Я есть — в другом. Рембо,
ты заблуждался!
Ты снял с себя свой чепец,
ты думал, что справишься сам (151).

Однако этим тезисным, овнешненным блумианством, в котором еретик сражается с возлюбленными им еретиками, «убийство отца» в поэзии Эшлемана не ограничивается. Его агоническое исследование подрывного, хтонического Эроса, вырастая из более ранних моделей «герменевтики подозрения», пересекается многими своими прозрениями с Лаканом и Деррида. Перед нами, возможно, последний представитель того этапа художественной мысли, для которого фрейдо-юнговское наследие активировало свой порождающий заряд с минимальным смещением, достаточным, чтобы вывернуть наизнанку систему гендерных означающих.

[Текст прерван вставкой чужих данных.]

-- ==== Sys2Proof/Machine/Spans.lean ====
section
/-! DEFINITION. The span control interface (file 05_spans_and_images.md, R130 to R133): doorbells, commands, quiet leaves, event
rings, and releasing what a span's image holds. -/

namespace Sys2Proof.Machine

/-! ### Doorbells (R132) -/

/-- The pipelines whose RE_MASK has retrieval engine `r`. -/
def State.pipesOf (s : State) (r : Nat) : List Nat :=
  (s.image.pipes.filter (fun e => e.2.valid && bitAt e.2.reMask r)).map (·.1)

/-- Delivers value `v`, with the ticket of its write, of the doorbell of entry `i` to a leaf (R132). -/
def State.deliverLeaf (s : State) (i v ticket : Nat) (l : Leaf) : State :=
  match l with
  | .engine e => s.ringEngine e i v ticket
  | .re r => (s.pipesOf r).foldl (fun (s : State) p => s.rtvDoorbell p v) s
  | .mover m => s.moverIndex m v
  | .part _ => s

/-- Delivers value `v` of the doorbell of entry `i` to the members of entry `j`, or holds or drops it there, by the state of
`j` (R132). -/
def State.deliverEntry (s : State) (i v ticket : Nat) (j : Nat) : State :=
  match (s.spans.at j).st with
  | .running => (s.spans.at j).members.foldl (fun (s : State) l => s.deliverLeaf i v ticket l) s
  | .idle => s.spanUpd j (fun e => { e with held := some (v, ticket + if i = j then 16 else 0) })
  | .faulted => s.spanUpd j (fun e => { e with held := some (v, ticket + if i = j then 16 else 0) })
  | .empty => s
  | _ => s.dbDrop 1

/-- The doorbell of entry `i` with value `v` and a ticket (R132). -/
def State.ringSpan (s : State) (i v ticket : Nat) : State :=
  match (s.spans.at i).st with
  | .running => (s.subtree i).foldl (fun (s : State) j => s.deliverEntry i v ticket j) s
  | .idle => s.deliverEntry i v ticket i
  | .faulted => s.deliverEntry i v ticket i
  | _ => s.dbDrop 1

/-- DOORBELL (R36, R132). -/
def execDoorbell (sp : SpanIx) (v : Word) (ticket : Ticket) (s : State) : Res State :=
  let t := s.taskTicket ticket.val
  .next ((s.ringSpan sp.val v.toNat t).groupCmd sp.val 8 v.toNat t)

/-- EVENT_RING_POP (R133): a read of CFG_SPAN_EVT_t pops the oldest entry; 0 when the ring is empty. -/
def execEventRingPop (t : Tgt) (s : State) : Res State :=
  let r := s.rings.at t.val
  match r.ents with
  | [] => .next (s.reply (.word 0))
  | x :: l =>
    let s1 := { s with rings := s.rings.put t.val { r with ents := l } }
    .next ((s1.setLine (32 + t.val) (!l.isEmpty)).reply (.word (wordOf x)))

/-! ### Commands (R131) -/

/-- A command that is not performed (R131). -/
def State.cmdErr (s : State) : State := s.bset .CFG_SPAN_ERR F.CFG_SPAN_ERR_CMD_ERR true

/-- Whether entry `i`, or an entry above it, is LOADING. -/
def State.underLoading (s : State) (i : Nat) : Bool := (s.above i).any (fun j => (s.spans.at j).st = .loading)

/-- The entries of the subtree of `i` whose state accepts a command, when entry `i` accepts it (R131); CMD_ERR is set when it
does not, or when another entry of the subtree does not. -/
def State.accepting (s : State) (i : Nat) (ok : SpanSt → Bool) : State × List Nat :=
  if !ok (s.spans.at i).st || s.underLoading i then (s.cmdErr, [])
  else
    let l := s.subtree i
    let yes := l.filter (fun j => ok (s.spans.at j).st && !s.underLoading j)
    (if yes.length = l.length then s else s.cmdErr, yes)

/-- States that a command needs. -/
def stIdle (x : SpanSt) : Bool := x = .idle || x = .faulted
@[inherit_doc stIdle] def stBusy (x : SpanSt) : Bool := x = .running || x = .draining || x = .faulted

/-- The engines among the members of some entries. -/
def State.entryEngines (s : State) (l : List Nat) : List Nat :=
  l.flatMap (fun j => (s.spans.at j).members.filterMap (fun x => match x with | .engine e => some e | _ => none))

/-- The pipelines whose engines are members of some entries. -/
def State.entryPipes (s : State) (l : List Nat) : List Nat :=
  (l.flatMap (fun j => (s.spans.at j).members.flatMap (fun x => match x with
    | .re r => s.pipesOf r
    | _ => []))).eraseDups

/-- Delivers the doorbell that an entry held at its START (R132): one of its own to its subtree, one of a parent's to its own
leaves. -/
def State.deliverHeld (s : State) (j : Nat) : State :=
  match (s.spans.at j).held with
  | none => s
  | some (v, t) =>
    let s1 := s.spanUpd j (fun e => { e with held := none })
    if 16 ≤ t then s1.ringSpan j v (t % 16) else s1.deliverEntry j v (t % 16) j

/-- START of entry `i` (R131): each engine leaf begins a task at entry point `arg`, then held doorbells are delivered.  The
signals and releases of the synchronisation points of the entries begin anew. -/
def State.startSpan (s : State) (i arg ticket : Nat) : State :=
  let r := s.accepting i stIdle
  let l := r.2
  let engs := r.1.entryEngines l
  let s1 := l.foldl (fun (s : State) j => s.spanUpd j (fun e =>
    { e with st := .running, fault := 0, sig := [], sigDev := [], rel := [], aborted := [], drained := 0 })) r.1
  let s2 := engs.foldl (fun (s : State) e =>
    let s1 := s.engUpd e (fun u => { u with seen := u.seen.filter (fun x => !l.contains (x.1 / 256)) })
    if (((s1.engs.at e).entries[arg]?).getD 0xFFFF) = 0xFFFF ∨ s1.absent e then s1 else s1.ringEngine e i arg ticket) s1
  l.foldl State.deliverHeld s2

/-- Ends the work of the members of some entries (R131, R291): engines abort, the queries of their pipelines end with 0x07, and forwards whose
copy has not begun are given up. -/
def State.haltWork (s : State) (l : List Nat) : State :=
  let pipes := s.entryPipes l
  let s1 := (s.entryEngines l).foldl State.abortEngine s
  let s2 := (s1.queries.filter (fun q => pipes.contains q.2.pipe)).foldl (fun (s : State) q => s.queryFailNow q.1 0x07 0 0) s1
  pipes.foldl (fun (s : State) p => (s.retr.pipes.at p).waiting.foldl State.queryRelease
    (s.pipeUpd p (fun u => { u with waiting := [] }))) s2

/-- STOP of entry `i` (R131, R155, R291). -/
def State.stopSpan (s : State) (i : Nat) : State :=
  let r := s.accepting i stBusy
  let l := r.2
  ((r.1.setSpans l .stopping).haltWork l).modeStopped l

/-- DRAIN of entry `i` (R131). -/
def State.drainSpan (s : State) (i : Nat) : State :=
  let r := s.accepting i (fun x => x = .running)
  r.1.setSpans r.2 .draining

/-- CLEAR of entry `i` (R131). -/
def State.clearSpan (s : State) (i : Nat) : State :=
  let r := s.accepting i stIdle
  let l := r.2
  let s1 := (r.1.entryEngines l).foldl (fun (s : State) e =>
    let site : Site := Fin.ofNat 128 (s.siteOf e)
    ((((s.rset (.ENG_ARITH site 0) 0).rset (.ENG_ARITH site 1) 0).rset (.ENG_ARITH site 2) 0).rset (.ENG_ARITH site 3) 0).rset
      (.ENG_ARITH site 4) 0) r.1
  let s2 := (s1.entryPipes l).foldl (fun (s : State) p => s.pipeUpd p (fun u => { u with cntQ := 0, cntF := 0 })) s1
  (l.foldl (fun (s : State) j => s.spanUpd j (fun e => { e with fault := 0 })) s2).setSpans l .idle

/-! ### Releasing (R131, R147) -/

/-- Releases what some entries hold (R131, R147): the entries become EMPTY, and their leaves, routes, partitions, pipelines,
schedules, codebooks and extents are free. -/
def State.release (s : State) (l : List Nat) : State :=
  let engs := s.entryEngines l
  let s1 := s.setSpans l .empty
  let gone (k : Nat) : Bool := l.contains k
  let s2 := { s1 with
    spans := s1.spans.filter (fun e => !gone e.1)
    image := { s1.image with
      routes := s1.image.routes.filter (fun e => !gone e.2.span)
      parts := s1.image.parts.filter (fun e => !gone e.2.span)
      pipes := s1.image.pipes.filter (fun e => !gone e.2.span)
      extents := s1.image.extents.filter (fun x => !gone x.span)
      scheds := s1.image.scheds.filter (fun e => !engs.contains e.1)
      codebooks := s1.image.codebooks.filter (fun e => !engs.contains (e.1 / 2)) } }
  engs.foldl (fun (s : State) e => s.engUpd e (fun u =>
    { u with contexts := 0, first := 0, nsteps := 0, entries := [], decodes := [], loops := [], seen := [] })) s2.placeTrim

/-- What belongs to the root of an image is gone (R131, R147): no image is loaded, its grammars and sampling entries with it;
tickets return to the boot image's defaults (R149) and the boot licence is in force (R460). -/
def State.noImage (s : State) : State :=
  let s1 : State := { s with
    image := { s.image with loaded := false, grams := [], ring := none, vocab := 0 }
    gen := { s.gen with slots := s.gen.slots.map (fun e => (e.1, { e.2 with entry := [], staged := [], waiting := none })) } }
  let s2 := ((s1.rset .GEN_VOCAB 0).rset .CFG_LOAD_ID 0).fset .SEC_KEYS F.SEC_KEYS_IMG_SLOT 0
  ((List.range 16).foldl (fun (s : State) w => s.rset (.CFG_IMG_DIGEST (Fin.ofNat 16 w)) 0) s2).licBoot

/-- Puts ticket settings of a TICKET record in force, or best effort for every ticket (R149, R217). -/
def State.putTickets (s : State) (l : Option (List (List Byte))) : State :=
  ((List.range 15).map (· + 1)).foldl (fun (s : State) t =>
    let e := ((l.bind (·[t]?)).getD (List.replicate 16 0))
    let k := Fin.ofNat 16 t
    (((((s.rset (.TKT_TGT k) (wordOf (num e 0 4))).rset (.TKT_BW0 k) (wordOf (num e 6 4))).rset (.TKT_BW1 k)
      (wordOf (num e 0xA 4))).fset (.TKT_CLS k) F.TKT_CLS_BASE (num e 4 2)).bestEffort t).avgReset t)
    (s.rset .TKT_DROP 0)

/-- UNLOAD of entry `i` (R131). -/
def State.unloadSpan (s : State) (i : Nat) : State :=
  let r := s.accepting i stIdle
  let s1 := r.1.release r.2
  if r.2.contains 0 then s1.noImage.putTickets s1.load.bootTickets else s1

/-! ### Quiet leaves (R131) -/

/-- Whether a leaf of an entry that drains (or stops) is quiet. -/
def State.quiet (s : State) (drain : Bool) (l : Leaf) : Bool :=
  match l with
  | .engine e => (s.engs.at e).task.isNone && (s.engs.at e).dbq.isEmpty
  | .re r => (s.pipesOf r).all (fun p => !s.queries.any (fun q => q.2.pipe = p) &&
      (!drain || ((s.retr.pipes.at p).waiting.isEmpty && (s.retr.pipes.at p).copying.isEmpty)))
  | .mover m => (s.mover m).inflight.isEmpty
  | .part _ => true

/-- The command of span `i` with the ticket of its write: START 1, STOP 2, DRAIN 3, CLEAR 5, UNLOAD 6 (R131). -/
def State.spanCommand (s : State) (i cmd arg ticket : Nat) : State :=
  match cmd with
  | 1 => s.startSpan i arg ticket
  | 2 => s.stopSpan i
  | 3 => s.drainSpan i
  | 5 => s.clearSpan i
  | 6 => s.unloadSpan i
  | _ => s.cmdErr

/-- SPAN_START (R131). -/
def execSpanStart (sp : SpanIx) (arg : Fin 4) (ticket : Ticket) (s : State) : Res State :=
  let t := s.taskTicket ticket.val
  .next ((s.groupCmd sp.val 1 arg.val t).spanCommand sp.val 1 arg.val t)

/-- SPAN_STOP (R131). -/
def execSpanStop (sp : SpanIx) (s : State) : Res State := .next ((s.groupCmd sp.val 2 0 0).spanCommand sp.val 2 0 0)

/-- SPAN_DRAIN (R131). -/
def execSpanDrain (sp : SpanIx) (s : State) : Res State := .next ((s.groupCmd sp.val 3 0 0).spanCommand sp.val 3 0 0)

/-- SPAN_CLEAR (R131). -/
def execSpanClear (sp : SpanIx) (s : State) : Res State := .next ((s.groupCmd sp.val 5 0 0).spanCommand sp.val 5 0 0)

/-- SPAN_UNLOAD (R131). -/
def execSpanUnload (sp : SpanIx) (s : State) : Res State :=
  .next (((s.groupCmd sp.val 6 0 0).spanCommand sp.val 6 0 0).degradeCheck)

/-- The units of group span `j` on this device are quiet: the other devices that hold units of it are told, once (R34, R36).
DESIGN CHOICE, log entry 99. -/
def State.sayQuiet (s : State) (j : Nat) : State :=
  let me := s.fget .LNK_GRP F.LNK_GRP_DEVNUM
  if bitAt (s.spans.at j).drained me then s
  else (s.spanUpd j (fun e => { e with drained := e.drained ||| 2 ^ me })).groupSend j 0xD [0, 0]

/-- Whether the other devices that hold units of group span `j`, but for lost ones, have reported them quiet (R34, R339). -/
def State.othersQuiet (s : State) (j : Nat) : Bool :=
  (s.groupDevs j).all (fun d => s.devLost d || bitAt (s.spans.at j).drained d)

/-- SPAN_QUIET (R34, R131): every leaf of a DRAINING or STOPPING span is quiet, and the span becomes IDLE once those of other devices are
quiet too. -/
def execSpanQuiet (sp : SpanIx) (s : State) : Res State :=
  let st := (s.spans.at sp.val).st
  let drain := decide (st = .draining)
  if (drain ∨ st = .stopping) ∧ (s.leavesOf sp.val).all (s.quiet drain) then
    let s1 := (s.groupTops sp.val).foldl State.sayQuiet s
    .next (if (s.groupTops sp.val).all s1.othersQuiet then s1.setSpans [sp.val] .idle else s1)
  else .next s

end Sys2Proof.Machine
end

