/-- Performs a write whose data flits have all come on bundle `p` in direction `k` (R71, R300): through its route, to the slots of an MWRITE,
or as a request to memory; it is completed by a CPL.  A write through a route that has to wait stays. -/
def State.writeIn (s : State) (p k : Nat) (w : WriteIn) : State :=
  let h := w.hdr
  let q : Requester := .die (bundleNo p)
  let ws := (w.flits.take (if h.op = 3 ∨ h.op = 6 then 2 else 1)).flatMap (·.1)
  let o := h.place
  let data := ((ws.flatMap (fun x => toBytes 4 (x % 2 ^ 32))).drop o.2.1).take o.2.2
  let pois := ((ws.flatMap (fun x => List.replicate 4 (flitWord x).2.1)).drop o.2.1).take o.2.2
  let man := wordOf (((w.flits.map (·.2)).getD 0 0) + ((w.flits.map (·.2)).getD 1 0) * 65536)
  let gone (s : State) : State := s.dirUpd p k (fun d => { d with writes := d.writes.erase w })
  let done (s : State) (st : Nat) : State := (gone s).cplFlit p (1 - k) h st
  if data = [] then done s 1
  else if h.viaRoute then match s.storeRoute q h.ticket h.route o.1 data pois with
    | .ok t _ => done t.settle 0
    | .fault t code _ _ => done t.settle (if code = 0x0A then 2 else 1)
    | .wait _ => s
  else if h.op = 6 then
    (if k = 0 ∧ p < 64 then
      let r := s.mwrite q (p / 8) h data pois
      done r.1 r.2
    else done s 1)
  else
    let r : MemReq := { s.memReq q o.1 o.2.2 (Fin.ofNat 16 h.ticket) (Fin.ofNat 1024 h.held) data pois with
      mans := if h.op = 3 then [man] else [] }
    ((gone s.tick.tick.tick).dirUpd p k (fun d => { d with asked := d.asked ++ [(r, h)] })).request r true

/-- Performs the writes whose data flits have all come on bundle `p` in direction `k`, in their order. -/
def State.writesIn (s : State) (p k : Nat) : State :=
  ((s.dirOf p k).writes.filter (fun w => w.flits.length = w.hdr.dataFlits)).foldl (fun (s : State) w => s.writeIn p k w) s

/-- Takes a command header that has come on bundle `p` in direction `k` (R300): a read is requested, a write waits for its data flits.  A read
through a route completes with an error.  DEDUCED, log entry 112. -/
def State.headerIn (s : State) (p k : Nat) (h : CmdHdr) : State :=
  if h.op = 1 ∨ h.op = 2 then
    let n := 128 * h.op
    if h.viaRoute then s.cplFlit p (1 - k) h 1
    else
      let q := s.memReq (.die (bundleNo p)) (h.addr / n * n) n (Fin.ofNat 16 h.ticket) (Fin.ofNat 1024 h.held) [] []
      (s.tick.tick.tick.dirUpd p k (fun d => { d with asked := d.asked ++ [(q, h)] })).request q false
  else if 3 ≤ h.op ∧ h.op ≤ 6 then s.dirUpd p k (fun d => { d with writes := d.writes ++ [⟨h, []⟩] })
  else s

/-- Takes a data flit for the first write of its TAG that still waits for one (R300). -/
def State.dataIn (s : State) (p k tag : Nat) (ws : List Nat) (man : Nat) : State :=
  match (s.dirOf p k).writes.find? (fun w => decide (w.hdr.tag = tag ∧ w.flits.length < w.hdr.dataFlits)) with
  | none => s
  | some w =>
    (s.dirUpd p k (fun d => { d with writes := d.writes.map (fun x => if x = w then { w with flits := w.flits ++ [(ws, man)] } else x) })).writesIn
      p k

/-- Writes through routes that wait try again. -/
def State.writesRetry (s : State) : State :=
  (s.cwy.map (·.1)).foldl (fun (s : State) p => (s.writesIn p 0).writesIn p 1) s

/-! ### Retrains and retirement -/

/-- Brings the bundles of a die that are off back on the warm path, with their maps kept (R306, R369). -/
def State.restoreBundles (s : State) (pos : Nat) : State :=
  (bundlesOf pos).foldl (fun (s : State) p =>
    if s.bundleState p ≠ 0 then s
    else match s.bundleWidth p with
      | .full _ _ => s.setBundle p 2
      | .half _ _ _ => s.setBundle p 4
      | .none => s) s

/-- Starts the retrain of a bundle (R312), or lets it wait for its neighbour (R316). -/
def State.retrainBundle (s : State) (p : Nat) : State :=
  if s.bundleState (bundleMate p) = 3 then s.bundleUpd p (fun b => { b with wait := true })
  else (s.setBundle p 3).bundleUpd p (fun b => { b with wait := false })

/-- The neighbour's retrain, when it waits for bundle `p` (R316). -/
def State.mateGoes (s : State) (p : Nat) : State :=
  let q := bundleMate p
  if (s.cwy.at q).wait ∧ s.bundleLive q then s.retrainBundle q else s

/-- What was under way on a retired bundle (R314): a write that waits for data flits is replayed on the bundle that stands for it; a read
whose data has not arrived is reissued by its requester with a new tag, and is answered no more. -/
def State.moveBundle (s : State) (p : Nat) : State :=
  [0, 1].foldl (fun (s : State) k =>
    let d := s.dirOf p k
    let s1 := s.dirUpd p k (fun d => { d with writes := [], asked := d.asked.filter (fun x => 3 ≤ x.2.op) })
    s1.dirUpd (s.standIn p) k (fun x => { x with writes := x.writes ++ d.writes })) s

/-- Retires a bundle pair (R314): its registers keep their values; the retirement is logged; a die whose bundles are all retired
is fenced.  DEDUCED, log entry 39. -/
def State.retireBundle (s : State) (p clk cause : Nat) (ok : Bool) : State :=
  if s.bundleState p = 5 ∨ s.bundleState p = 0 then s
  else
    let s1 := (((s.setBundle p 5).bundleUpd p (fun b => { b with wait := false, failing := [] })).moveBundle p).cwyEvt p
      F.CWY_EVT_RETIRED 26
    let s2 := (s1.logLanes p 5 clk cause ok).mateGoes p
    if (bundlesOf (bundleDie p)).all (fun q => s2.bundleState q = 5) then s2.fenceDie (bundleDie p) 5 ok else s2

/-- The lane that carries lane `lane` of a bundle's direction: the spare that replaces it, or itself (R307). -/
def State.laneCarrier (s : State) (p dir lane : Nat) : Nat :=
  match (List.range 4).find? (fun j => spareOf (s.rget (repairReg p dir)) j = lane) with
  | some j => 66 + j
  | none => lane

/-- Whether a failing lane retires its bundle at level 1 (R311): the one that carries the valid lane or the chain lane. -/
def State.laneSevere (s : State) (p dir lane : Nat) : Bool :=
  s.laneCarrier p dir 64 = lane || s.laneCarrier p dir 65 = lane
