-- ==== Sys2Proof/Machine/ModeChange.lean ====
section
/-! DEFINITION. The meanings of the messages of a mode change (file 05_spans_and_images.md, R153 to R156). -/

namespace Sys2Proof.Machine

/-- The staged fields of the pair sets that block `b` owns. -/
def State.stagedOf (s : State) (b : Nat) : List (RwpKey × Word) :=
  s.staged.filter (fun x => match x.1.set with
    | some y => decide (y.block = b)
    | none => false)

/-- The pair sets that staged fields belong to. -/
def setsOf (l : List (RwpKey × Word)) : List PairSet := (l.filterMap (fun x => x.1.set)).eraseDups

/-- The RESULT of a unit's ACK to PREPARE (R151, R153): 4 while it holds another change, 2 absent, 3 inconsistent pair set. -/
def State.unitResult (s : State) (u : MUnit) : Nat :=
  if s.stale.contains u then 4
  else match u with
    | .leaf l => if s.leafAbsent l then 2 else 0
    | .block b =>
      let l := s.stagedOf b
      if s.pairFits l (setsOf l) then 0 else 3
    | .device _ => 0

/-- The units of a group span on this device (R156): the leaves of its subtree. -/
def State.groupUnits (s : State) (i : Nat) : List MUnit := ((s.leavesOf i).eraseDups).map .leaf

/-- PREPARE_RECEIVE (R154, step 3; R156): a unit checks and stages the change, and sends ACK; a device's PREPARE starts the change
of this device's units, refused while another change is in progress.  DEDUCED, log entry 74. -/
def execPrepareReceive (u : ModeUnit) (kind : Fin 4) (x : SpanIx × Fin 65536) (s : State) : Res State :=
  match u with
  | .device d =>
    if s.modeBusy then .next (s.chainTo d.val 0x8 x.1.val [x.2.val + 4 * 131072])
    else .next (s.modeBegin kind.val x.1.val (s.groupUnits x.1.val) (some (d.val, x.2.val)))
  | u =>
    let m := unitOf u
    match s.mode with
    | some c =>
      if c.phase = 1 ∧ c.units.contains m ∧ ¬c.prepared.any (fun x => x.1 = m) then
        let r := s.unitResult m
        .next (({ s with mode := some { c with prepared := c.prepared ++ [(m, r)] } }).unitSays m 0x8 [c.id + r * 131072])
      else .next s
    | none => .next s

/-- MODE_ACK_RECEIVE (R154, R155): the hub counts an ACK.  The last one of PHASE 0 sends COMMIT, a RESULT that is not 0 sends
ABORT, and the last one of PHASE 1 ends the change. -/
def execModeAckReceive (u : ModeUnit) (phase : Fin 2) (result : Fin 5) (s : State) : Res State :=
  let m := unitOf u
  match s.mode with
  | some c =>
    let sent : Option Nat := match m with
      | .device _ => if c.units.contains m then some result.val else none
      | _ => (c.prepared.find? (fun x => x.1 = m)).map (·.2)
    let applied : Bool := match m with
      | .device _ => c.units.contains m
      | _ => c.applied.contains m
    if phase.val = 0 then
      match sent with
      | some 0 =>
        if c.phase = 1 ∧ ¬c.acked.contains m then .next (({ s with mode := some { c with acked := m :: c.acked } }).modeCommit)
        else .next s
      | some _ => .next (s.modeAbort 2)
      | none => .next s
    else if c.phase = 2 ∧ applied ∧ ¬c.done.contains m then
      .next (({ s with mode := some { c with done := m :: c.done } }).modeFinish)
    else .next s
  | none => .next s

/-- COMMIT_RECEIVE (R154, R156): a unit's staged change waits for its next step boundary; a coordinating device's COMMIT goes on to
the units of this device. -/
def execCommitReceive (u : ModeUnit) (s : State) : Res State :=
  match s.mode with
  | some c =>
    match u with
    | .device d =>
      if c.coord = some d.val ∧ c.phase = 1 ∧ c.units.all (fun u => c.acked.contains u) then .next (s.modeGo c) else .next s
    | u =>
      let m := unitOf u
      if c.phase = 2 ∧ c.prepared.contains (m, 0) ∧ ¬c.committed.contains m then
        .next { s with mode := some { c with committed := m :: c.committed } }
      else .next s
  | none => .next s

/-- Whether a unit is at a step boundary (R154): an engine between two steps, a mover or another leaf between two requests. -/
def State.atBoundary (s : State) : MUnit → Bool
  | .leaf (.engine e) => (s.engs.at e).steps.isEmpty
  | _ => true

/-- The state after block `b` has adopted its staged pair sets (R151): those that must wait stay pending. -/
def State.blockApply (s : State) (b : Nat) : State :=
  let l := s.stagedOf b
  let now := (setsOf l).filter (fun x => !s.pairWaits x)
  let wait := (setsOf l).filter s.pairWaits
  let rest := wait.flatMap (fun x => x.keys.map (fun k => (k, (written l k).getD (s.pairLive k))))
  let s1 := s.pairAdopt l now
  let s2 : State := { s1 with
    staged := s1.staged.filter (fun x => !l.any (fun y => y.1 = x.1))
    pend := s1.pend.filter (fun x => !rest.any (fun y => y.1 = x.1)) ++ rest }
  s2.pairShow

/-- MODE_APPLY (R154, step 6): a unit applies a committed change at its step boundary, and sends ACK with PHASE 1. -/
def execModeApply (u : ModeUnit) (s : State) : Res State :=
  let m := unitOf u
  match s.mode with
  | some c =>
    if c.phase = 2 ∧ c.committed.contains m ∧ ¬c.applied.contains m ∧ s.atBoundary m then
      let s1 := match m with
        | .block b => s.blockApply b
        | _ => s
      .next (({ s1 with mode := some { c with applied := m :: c.applied } }).unitSays m 0x8 [c.id + 65536])
    else .next s
  | none => .next s

/-- ABORT_RECEIVE (R155, R156): a unit discards its staged change; a coordinating device's ABORT ends the change here, with the cause that
it brings. -/
def execAbortReceive (x : ModeUnit × Fin 256) (s : State) : Res State :=
  match x.1 with
  | .device d =>
    match s.mode with
    | some c => if c.coord = some d.val ∧ c.phase = 1 then
        .next (((({ s with mode := some { c with phase := 4 } }).modeSend c 0xA (c.id + x.2.val * 65536) 0).modeShow 4 x.2.val
          c.id).raise 17)
      else .next s
    | none => .next s
  | u =>
    let m := unitOf u
    let s1 := { s with stale := s.stale.filter (· ≠ m) }
    match s1.mode with
    | some c =>
      if c.phase = 4 then .next { s1 with mode := some { c with prepared := c.prepared.filter (fun x => x.1 ≠ m) } }
      else .next s1
    | none => .next s1

/-- MODE_ACK_TIMEOUT (R155): at cycle 4,096 an ACK of a unit of this device is missing.  DESIGN CHOICE, log entry 23. -/
def execModeAckTimeout (s : State) : Res State :=
  match s.mode with
  | some c =>
    if c.phase = 1 ∧ c.units.any (fun u => (match u with | .device _ => false | _ => true) && !c.acked.contains u) then
      .next (s.modeAbort 1)
    else .next s
  | none => .next s

/-- GROUP_MODE_TIMEOUT (R156): after 16,384 fabric cycles the ACK of a device is missing. -/
def execGroupModeTimeout (s : State) : Res State :=
  match s.mode with
  | some c =>
    if c.phase = 1 ∧ c.units.any (fun u => (match u with | .device _ => true | _ => false) && !c.acked.contains u) then
      .next (s.modeAbort 1)
    else .next s
  | none => .next s

end Sys2Proof.Machine
end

Трансгрессивный язык у Эшлемана выступает преданным спутником (и катализатором) эрозии фаллогоцентризма. В своей критической атаке на имеющиеся у художественного наследия модели мужского и женского поэт обращается к первозвеньям — к материальному выражению тех архетипов, которыми занималась «кощунская» наука fin-de-siècle: распад и гармония, постигаемые поэтом-визионером, проступают в первую очередь через древнейшие следы человеческого семиозиса — наскальную живопись, в которой знаки мужского и женского одновременно и внятны каждому, и предельно остранены. Но едва ли не более мощный удар по маскулинности наносится со стороны рефлексии личного опыта. Следующее признание из вышеупомянутого письма Сесару Кальво можно считать идеальным напоминанием о том, что феминизм — это всегда борьба и за свободу мужчин тоже:

Пока я не женился, женщина для меня была просто п.да, и я относился к ней со всем присущим этому слову презрением, из-за чего, разумеется, вышел такой п.дец в моем общении с мужчинами, что у меня никогда не было настоящих «друзей» в том смысле, в каком я умею ценить их сейчас [Eshleman 1969: 58].

 

Второй брак Эшлемана радикализирует это осознание не просто половой скованности, а неумения доверять ни мужчинам, ни женщинам, приводившего поэта в юности к «естественным» насмешкам над гомосексуалами и сводившее его половую жизнь к тому, чтобы перепихнуться по-быстрому на переднем сиденье. На протяжении более чем полувека Кэрил Эшлеман (урожд. Райтер) была и остается для Клейтона не просто традиционной музой и спутницей (т. е. уильямсовской «Кóрой в аду»), а важнейшим собеседником, редактором и практически соавтором, разделяя с ним все превратности планетарной центрифуги любви. Осмысляя свой союз с Кэрил в стихах, Клейтон находит для этого важнейшее философское понятие — «дружба» (54). В послесловии к «Под земным арестом» поэт говорит об этом так:

Вот уже 20 лет, как Кэрил Эшлеман олицетворяет собой для меня идеал «читателя» и «редактора». В своей роли первого слушателя она бесценна. Может быть, порой и справедливо, как у Гинзберга, что «первая мысль — самая лучшая», но, в основном, в моем случае, сочинительство — это очень замедленный, еле идущий процесс, при котором через одни фильтры материал мало-помалу просачивается, а другие приходится убирать. В этих попытках извлечь эссенцию материала, чей контекст не перестанет сдвигаться, пока наконец не «встанет на место», отзывы Кэрил, ее принятие вперемешку с неприятием помогли мне пробиться взглядом и через поверхностную ясность, и через беспочвенную непонятность. Если подробнее, Кэрил переписывает мне целые отрывки текстов (черновые), а иногда умеет перевести стихотворение в иное русло каким-нибудь одним ловким выражением — она научила меня впускать другого человека в мое творческое пространство, благодаря чему там появляются любовь и согласие. Иногда я даже полностью передаю стихотворение в ее руки, чтобы посмотреть, куда нас это заведет. Поэтому для меня большая радость поблагодарить ее за участие в уже не первой моей книге (183).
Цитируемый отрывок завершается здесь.